▸ Your instructions
Please show all lines of the records that include "effect".

▸ Working data
-- ==== Sys2Proof/Machine/Budget.lean ====
section
/-!
DEFINITION. The budget of an island: balance, tides and throttle (R324 to R332), operating points (R333 to
R335), and the charges for dispatch and for metered lines (R327 to R329).
-/

namespace Sys2Proof.Machine

/-! ### Balance (R324, R327, R331) -/

/-- BAL saturates at −2^31 (R324). -/
def satBal (v : Int) : Int := max v (-((2 ^ 31 : Nat) : Int))

/-- The condition of the throttle check (R331). -/
def Island.throttles (v : Island) : Bool := v.bal < -(v.grant : Int) && !v.tws && !v.stepped

/-- The cores of an island that run a task. -/
def State.busyCores (s : State) (i : Nat) : List Nat :=
  (islandCores i).filter (fun c => (s.core c).task.isSome)

/-- A throttle warning falls due on a core (R331). -/
def State.warn (s : State) (c : Nat) : State := s.modCore c (fun k => { k with warnDue := true })

/-- The throttle check of an island (R331). -/
def State.throttleCheck (s : State) (i : Nat) : State :=
  let v := s.island i
  if v.throttles then
    (s.busyCores i).foldl State.warn
      (s.setIsland i { v with tws := true, tstep := (s.islandTime i + 20000) % 2 ^ 64 })
  else s

/-- A balance pays a cost, and a full one pays any.  A T0 unit whose cost the reserve alone covers is never
held, however low the balance (R327, Table 1.6; log entry 82). -/
def Island.payable (v : Island) (t0 : Bool) (c : Nat) : Bool :=
  (c : Int) ≤ v.bal + (if t0 then (v.rbal : Int) else 0) ||
    (0 < v.grant && (v.bal == 2 * (v.grant : Int) || (t0 && c ≤ v.rbal)))

/-! ### Operating points (R333) -/

/-- The operating point of R333. -/
def Island.point (v : Island) : Nat :=
  let p := min v.target v.opmax
  if 0 < v.thr then min p (2 - v.thr) else p

/-- A change of operating point is one frequency stop. -/
def Island.settle (v : Island) : Island :=
  if v.point = v.op then v else { v with op := v.point, stop := true }

/-- A raised OPMAX takes effect (R346). -/
def Island.raiseMax (v : Island) : Island := { v with opmax := v.popmax.getD v.opmax, popmax := none }

/-- One throttle step (R331). -/
def Island.throttleStep (v : Island) : Island :=
  { v with thr := min (v.thr + 1) 2, tws := false, stepped := true }.settle

/-- The step of a warning is due, and the island's clock runs or is about to (R331, R340). -/
def State.stepDue (s : State) (i : Nat) : Bool :=
  (s.island i).tws && (s.island i).tstep ≤ s.islandTime i

/-- A window of 4096 ticks has run out (R334). -/
def Island.windowDue (v : Island) : Bool := v.windows * 4096 + 4096 ≤ v.tick

/-- The end of a window: ceiling, boost, target and operating point (R334). -/
def Island.endWindow (v : Island) : Island :=
  let v := v.raiseMax
  let ceil := if v.wv ≤ 8 * v.wm then 3 else 5
  let boost := v.boost && v.thr == 0 && !v.tws && (v.grant : Int) ≤ v.bal
  let target := if ceil < v.op then ceil else if boost then min ceil (v.op + 1) else 2
  { v with ceil, target, wm := 0, wv := 0, windows := v.windows + 1 }.settle

/-- Count one vector instruction in the window of an island (R334). -/
def State.countVector (s : State) (i : Nat) : State :=
  s.setIsland i { s.island i with wv := (s.island i).wv + 1 }

/-! ### Tides (R326, R332) -/

/-- The pending values take effect (R324, R326). -/
def Island.applyPending (v : Island) : Island :=
  let b := v.pballast
  { v with
    grant := v.pgrant.getD v.grant, res := v.pres.getD v.res, mrate := v.pmrate.getD v.mrate,
    cost := Tbl.setAll v.cost v.pcost, weight := Tbl.setAll v.weight v.pweight,
    bcost := (b.map (fun n => bits n 0 16)).getD v.bcost,
    bweight := (b.map (fun n => bits n 16 8)).getD v.bweight,
    fweight := (b.map (fun n => bits n 24 8)).getD v.fweight,
    pgrant := none, pres := none, pmrate := none, pcost := [], pweight := [], pballast := none }

/-- Balance after the refill of a boundary. -/
def Island.refilled (v : Island) : Int :=
  satBal (min (v.bal + v.grant - v.res) (2 * (v.grant : Int)))

/-- The arithmetic of a boundary with a number of ballast cores, up to the throttle check. -/
def Island.boundary (v : Island) (ballast : Nat) : Island :=
  let v := v.applyPending
  { v with rbal := v.res, bal := satBal (v.refilled - ((ballast * v.bcost : Nat) : Int)),
           tides := (v.tides + 1) % 2 ^ 64, stepped := false }

/-- The recovery step and a raised OPMAX (R332, R346). -/
def Island.recover (v : Island) : Island :=
  (if 0 ≤ v.bal ∧ 0 < v.thr then { v with thr := v.thr - 1 } else v).raiseMax.settle

/-- The cores of an island that run ballast. -/
def State.ballastCores (s : State) (i : Nat) : List Nat :=
  (islandCores i).filter (fun c => (s.core c).ballast)

/-- A boundary on one island. -/
def State.tideIsland (s : State) (i : Nat) : State :=
  let s := (s.setIsland i ((s.island i).boundary (s.ballastCores i).length)).throttleCheck i
  s.setIsland i (s.island i).recover

/-- The islands of a die. -/
def dieIslands (d : Nat) : List Nat := (List.range 6).map (fun k => d * 6 + k)

/-- The next boundary of a die has come (R326). -/
def State.tideDue (s : State) (d : Nat) : Bool :=
  (s.die d).tideNo * (1000 * s.tide) ≤ s.timeWith (s.die d).skew

/-- The step of a warning on an island, if TIME has reached it; a thermal emergency holds it back (R331). -/
def State.stepNow (s : State) (i : Nat) : State :=
  if s.stepDue i && !s.thermal then s.setIsland i (s.island i).throttleStep else s

/-- The next boundary of a die, if it has come, after the throttle steps of earlier times (R326, R331).  A step that
falls at the TIME of the boundary comes after it and so counts in the new tide (log entry 129). -/
def State.nextTide (s : State) (d : Nat) : State :=
  if s.tideDue d then
    let b := (s.die d).tideNo * (1000 * s.tide)
    let s := (dieIslands d).foldl (fun s i => if (s.island i).tstep < b then s.stepNow i else s) s
    (dieIslands d).foldl State.tideIsland
      (s.setDie d { s.die d with tideNo := (s.die d).tideNo + 1 })
  else s

/-- Some boundaries in turn. -/
def State.tides (s : State) (d : Nat) : Nat → State
  | 0 => s
  | n + 1 => State.tides (s.nextTide d) d n

/-- Every boundary of a die that has come, before a charge or a dispatch slot of the same tick (R326). -/
def State.catchTides (s : State) (d : Nat) : State :=
  s.tides d (s.timeWith (s.die d).skew / (1000 * s.tide) + 1 - (s.die d).tideNo)

/-- The window of an island that has run out ends (R334). -/
def State.closeWindow (s : State) (i : Nat) : State :=
  if (s.island i).windowDue then s.setIsland i (s.island i).endWindow else s

/-- What TIME and TICK have brought about in the governors: boundaries and throttle steps in the order of their times,
then the ends of windows (R326, R331, R334). -/
def State.govern (s : State) : State :=
  let s := (List.range 4).foldl State.catchTides s
  let s := (List.range 24).foldl State.stepNow s
  (List.range 24).foldl State.closeWindow s

/-! ### Writes of Duwen, and what crosses to another island (R17, R341, R342, R345, R346) -/

/-- The pending value of a field written; none where it may not be (R342). -/
def Island.writeField (v : Island) (n x : Nat) : Option Island :=
  match n with
  | 1 =>
    if x ≤ 16383 then
      some { v with pgrant := some x,
                    pres := if x < v.pres.getD v.res then some x else v.pres }
    else none
  | 2 => if x ≤ v.pgrant.getD v.grant then some { v with pres := some x } else none
  | 6 => if 16 ≤ x ∧ x ≤ 30 then some { v with pmrate := some x } else none
  | 7 => if x < 2 ^ 32 then some { v with pballast := some x } else none
  | _ => none

/-- OPMAX and BOOST written: a lower OPMAX takes effect at once, a higher one later. -/
def Island.setLimit (v : Island) (n : Nat) (boost : Bool) : Island :=
  let v := { v with boost }
  if n ≤ v.opmax then { v with opmax := n, popmax := none }.settle else { v with popmax := some n }

/-- A write of Duwen is performed at its island.  A RES that is more than the pending GRANT when the write arrives,
because another core has lowered it since the check at issue, is dropped (R342; log entry 128). -/
def Island.write (v : Island) (w : IslandWrite) : Island :=
  match w with
  | .field n x => (v.writeField n x).getD v
  | .cls n x =>
    { v with pcost := Tbl.set v.pcost n (bits x 0 16), pweight := Tbl.set v.pweight n (bits x 16 8) }
  | .limit n boost => v.setLimit n boost

/-- An island as an operation of a core finds it that follows the core's own writes on their way (R17; log entry
98). -/
def Island.seenBy (v : Island) (c : Nat) : Island :=
  ((v.inbox.filter (fun e => e.sender == c)).map (fun e => e.write)).foldl Island.write v

/-- The writes whose time has come are performed, after the boundaries that have come (R17, R326, R347). -/
def State.receive (s : State) (i : Nat) : State :=
  let due (e : Crossing) : Bool := e.tick ≤ (s.island i).tick
  if (s.island i).inbox.any due then
    let s := s.catchTides (i / 6)
    let v := s.island i
    s.setIsland i (((v.inbox.filter due).map (fun e => e.write)).foldl Island.write
      { v with inbox := v.inbox.filter (fun e => !due e), acted := true })
  else s

/-- A core's write to an island: at once to its own, and 6 to 9 ticks of the receiver later to another, behind
the core's earlier ones (R17, R341). -/
def State.sendWrite (s : State) (c i : Nat) (w : IslandWrite) : State :=
  let v := s.island i
  if i = islandOf c then s.setIsland i ({ v with acted := true }.write w)
  else
    let last := (v.inbox.filter (fun e => e.sender == c)).foldl (fun n e => max n e.tick) 0
    let tick := max last (v.tick + 6 + Config.freePick s.fresh % 4)
    let e : Crossing := { tick, sender := c, write := w }
    { s with fresh := s.fresh + 1 }.setIsland i { v with inbox := v.inbox ++ [e] }

/-! ### Charges (R327, R329) -/

/-- Change BAL, with the check that follows every change; boundaries that have come are applied first
(R326, R331). -/
def State.changeBal (s : State) (i : Nat) (d : Int) : State :=
  let s := s.catchTides (i / 6)
  let v := s.island i
  (s.setIsland i { v with bal := satBal (v.bal + d), acted := true }).throttleCheck i

/-- Charge a cost, a T0 unit's first to the reserve (R327). -/
def State.charge (s : State) (i : Nat) (t0 : Bool) (c : Nat) : State :=
  let s := s.catchTides (i / 6)
  let v := s.island i
  let t := if t0 then min v.rbal c else 0
  (s.setIsland i { v with rbal := v.rbal - t }).changeBal i (-((c - t : Nat) : Int))

/-- The task that an access of a core is metered to; accesses of Duwen are metered to none (R329). -/
def State.meterOf (s : State) (c : Nat) : Option Meter :=
  (s.core c).task.map (fun t => { task := t.id, island := islandOf c })

/-- The counters of a task after one metered line, and the BU that it charges (R329). -/
def Task.meter (t : Task) (mrate : Nat) : Task × Nat :=
  let rem := t.mrem.toNat + 64
  let n := rem / 2 ^ mrate
  ({ t with mbytes := t.mbytes + 64, mrem := BitVec.ofNat 32 (rem % 2 ^ mrate),
            jctr := t.jctr + BitVec.ofNat 64 (100 * n) }, n)

/-- Something has been charged to an island, or written to its budget, in its present tick: a boundary of that tick has
come before it (R326, R347). -/
def State.act (s : State) (i : Nat) : State := s.setIsland i { s.island i with acted := true }

/-- Draw the BU of metered lines from an island (R329). -/
def State.drawLines (s : State) (i n : Nat) : State := if n = 0 then s.act i else s.changeBal i (-(n : Int))

/-- One line metered to the task on a core. -/
def State.meterCore (s : State) (c : Nat) (t : Task) : State :=
  let s := s.catchTides (dieOf c)
  let (t, n) := t.meter (s.island (islandOf c)).mrate
  (s.modCore c (fun k => { k with task := some t })).drawLines (islandOf c) n

/-- The counters of a saved task as its area holds them (Table 15.6). -/
def saveCounters (m : Memory) (area : Nat) (t : Task) : Memory :=
  ((m.write (area + 0x300) 8 t.jctr.toNat).write (area + 0x308) 8 t.mbytes.toNat).write (area + 0x310) 8
    t.mrem.toNat

/-- One line metered to a saved task, on the island that it last ran on. -/
def State.meterSaved (s : State) (i : Nat) (v : SavedContext) : State :=
  let s := s.catchTides (i / 6)
  let (t, n) := v.task.meter (s.island i).mrate
  let saved := s.saved.map (fun (w : SavedContext) => if w.area = v.area then { w with task := t } else w)
  { s with mem := saveCounters s.mem v.area t, saved }.drawLines i n

/-- One line metered to a task that has ended: its island is charged, and no counter changes.  No rule says
how much; the charge is free between 0 and 1 BU (R329; log entry 48). -/
def State.meterEnded (s : State) (i : Nat) : State :=
  { s with fresh := s.fresh + 1 }.drawLines i (if Config.freeBit s.fresh then 1 else 0)

/-- A line reaches or leaves its LPDDR 6 device: it is metered to the task given, wherever that task is now
(R329). -/
def State.meterTo (s : State) (m : Option Meter) : State :=
  match m with
  | none => s
  | some m =>
    match s.cores.find? (fun e => e.2.task.any (fun t => t.id == m.task)) with
    | some (c, k) =>
      match k.task with
      | some t => s.meterCore c t
      | none => s
    | none =>
      match s.saved.find? (fun v => v.task.id == m.task) with
      | some v => s.meterSaved m.island v
      | none => s.meterEnded m.island

end Sys2Proof.Machine
end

▸ Output for this task
/-- A raised OPMAX takes effect (R346). -/
/-- The pending values take effect (R324, R326). -/
/-- OPMAX and BOOST written: a lower OPMAX takes effect at once, a higher one later. -/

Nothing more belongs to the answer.